E Using regular expressions
Regular expressions (aka. regex) are character sequences that define a pattern. In theoretical computer science and formal language theory, such patterns are used for validating text inputs and for searching, finding and replacing strings of text.
Many R commands involving character data (e.g., the base R functions grep()
and strsplit()
, and most of the stringr functions discussed in Chapter 9 on Strings of text) support the use of regular expressions.
While regular expressions can be immensely powerful and time-saving tools, their abstract nature and formal appearance often seem scary and intimidating.

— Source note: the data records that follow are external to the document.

-- ==== Sys2Proof/Laws/Operands.lean ====
section
/-! SUPPORT. What `byte`, `bytes`, `fromBytes`, `leftPad` and the comparator's predicates give, said once
(00_scope.md R10, 41_construction.md R130, 42_compare.md R150 to R153). -/

namespace Sys2Proof.Machine

/-- Bit j of byte k is bit 248 - 8k + j of the value. -/
theorem byte_getLsbD (v : U256) (k j : Nat) :
    (byte v k).getLsbD j = (decide (j < 8) && v.getLsbD (248 - 8 * k + j)) := by
  simp [byte, BitVec.getLsbD_extractLsb']

theorem byte_toNat (v : U256) (k : Nat) : (byte v k).toNat = v.toNat / 2 ^ (248 - 8 * k) % 256 := by
  simp [byte, Nat.shiftRight_eq_div_pow]

/-- A value is determined by its 32 bytes. -/
theorem eq_of_byte_eq {a b : U256} (h : ∀ k < 32, byte a k = byte b k) : a = b := by
  apply BitVec.eq_of_getLsbD_eq
  intro i hi
  have hk : (byte a (31 - i / 8)).getLsbD (i % 8) = (byte b (31 - i / 8)).getLsbD (i % 8) := by rw [h _ (by omega)]
  have at_i : 248 - 8 * (31 - i / 8) + i % 8 = i := by omega
  have h8 : i % 8 < 8 := by omega
  rwa [byte_getLsbD, byte_getLsbD, at_i, decide_eq_true h8, Bool.true_and, Bool.true_and] at hk

theorem bytes_length (v : U256) : (bytes v).length = 32 := by simp [bytes]

theorem bytes_getElem? (v : U256) (k : Nat) (h : k < 32) : (bytes v)[k]? = some (byte v k) := by
  simp [bytes, h]

theorem fromBytes_nil : fromBytes [] = 0 := rfl

theorem fromBytes_concat (s : List Byte) (x : Byte) :
    fromBytes (s ++ [x]) = (fromBytes s <<< 8) ||| x.setWidth 256 := by
  simp [fromBytes]

/-- Zero bytes in front change nothing. -/
theorem fromBytes_replicate_append (n : Nat) (s : List Byte) : fromBytes (List.replicate n 0 ++ s) = fromBytes s := by
  induction n with
  | zero => simp
  | succ n ih => rw [List.replicate_succ, List.cons_append, ← ih]; simp [fromBytes]

/-- Bit i of the value of a sequence is bit i mod 8 of the (i/8)-th byte from its end. -/
theorem fromBytes_getLsbD (s : List Byte) (i : Nat) (hi : i < 256) :
    (fromBytes s).getLsbD i = (s.reverse.getD (i / 8) 0).getLsbD (i % 8) := by
  induction s using List.reverseRecOn generalizing i with
  | nil => simp [fromBytes_nil]
  | append_singleton s x ih =>
    rw [fromBytes_concat, List.reverse_append]
    by_cases h8 : i < 8
    · have h0 : i / 8 = 0 := by omega
      have h1 : i % 8 = i := by omega
      simp [h8, h0, h1, hi]
    · have h0 : i / 8 = (i - 8) / 8 + 1 := by omega
      have h1 : (i - 8) % 8 = i % 8 := by omega
      have hx : x.getLsbD i = false := BitVec.getLsbD_of_ge _ _ (by omega)
      rw [BitVec.getLsbD_or, BitVec.getLsbD_shiftLeft, BitVec.getLsbD_setWidth, hx, ih _ (by omega), h0, h1]
      simp [h8, hi]

/-- Byte k of the value of a sequence of 32 bytes is its k-th element. -/
theorem byte_fromBytes {s : List Byte} (hs : s.length = 32) {k : Nat} (hk : k < 32) :
    s[k]? = some (byte (fromBytes s) k) := by
  have hlt : k < s.length := by omega
  rw [List.getElem?_eq_getElem hlt]
  congr 1
  apply BitVec.eq_of_getLsbD_eq
  intro j hj
  have e0 : (248 - 8 * k + j) / 8 = 31 - k := by omega
  have e1 : (248 - 8 * k + j) % 8 = j := by omega
  have e2 : s.length - 1 - (31 - k) = k := by omega
  have hr : 31 - k < s.reverse.length := by simp; omega
  rw [byte_getLsbD, fromBytes_getLsbD _ _ (by omega), e0, e1, List.getD_eq_getElem _ _ hr, List.getElem_reverse]
  simp [hj, e2]

/-- Reading back a sequence of 32 bytes gives it (00_scope.md R10). -/
theorem bytes_fromBytes {s : List Byte} (hs : s.length = 32) : bytes (fromBytes s) = s := by
  apply List.ext_getElem?
  intro k
  by_cases hk : k < 32
  · rw [bytes_getElem? _ _ hk, byte_fromBytes hs hk]
  · rw [List.getElem?_eq_none (by simp [bytes]; omega), List.getElem?_eq_none (by omega)]

/-- `leftPad` of at most 32 bytes (41_construction.md R130). -/
theorem leftPad_of_le {s : List Byte} (h : s.length ≤ 32) : leftPad s = some (fromBytes s) := by
  rw [leftPad, if_neg (Nat.not_lt.mpr h), fromBytes_replicate_append]

theorem leftPad_of_gt {s : List Byte} (h : 32 < s.length) : leftPad s = none := by simp [leftPad, h]

/-- `lt_L` is the existence of a smaller byte (42_compare.md R153). -/
theorem ltLegacy_iff (a b : U256) : ltLegacy a b = true ↔ ∃ k < 32, (byte a k).toNat < (byte b k).toNat := by
  simp [ltLegacy, BitVec.ult]

/-- `gt_L` is `lt_L` with its operands exchanged (42_compare.md R153). -/
theorem gtLegacy_eq (a b : U256) : gtLegacy a b = ltLegacy b a := rfl

theorem ltFlag_numeric {p : Params} (h : p.orderMode = .numeric) (a b : U256) :
    ltFlag p a b = decide (a.toNat < b.toNat) := by
  simp [ltFlag, h, BitVec.ult]

theorem ltFlag_legacy {p : Params} (h : p.orderMode = .legacy) (a b : U256) : ltFlag p a b = ltLegacy a b := by
  simp [ltFlag, h]

/-- The configured `>` is the configured `<` with its operands exchanged, in both modes (42_compare.md R152, R153). -/
theorem gtFlag_eq (p : Params) (a b : U256) : gtFlag p a b = ltFlag p b a := by
  cases h : p.orderMode <;> simp [gtFlag, ltFlag, h, gtLegacy_eq]

end Sys2Proof.Machine
end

For instance, given a vector dinos
that contains the 10 character strings
dinos
#> [1] "Allosaurus" "Archaeopteryx" "Betamax" "Brachiosaurus"
#> [5] "Chameleon" "so-called US" "Stegosaurus" "Thesaurus"
#> [9] "Toys 'R' Us" "Tyrannosaurus"
two moderately cryptic grep()
and str_view()
commands
grep(pattern = "s.+us", x = dinos, ignore.case = TRUE, value = TRUE)
str_view(dinos, pattern = regex("s.+us", ignore_case = TRUE), match = TRUE)
would each find the following results:
Many text-related tasks that programmers address by using iterative or recursive functions can be tackled by regular expressions as well. While regular expressions are often shorter and faster than self-made alternatives, they can be cryptic and difficult to understand. Although there’s probably a regular expression for solving almost any text-related task, we should always aim for a good balance between functionality and transparency. To provide a glimpse into the potential of regular expressions without requiring too much formal overhead, this appendix provides a gentle introduction into using regular expressions in R.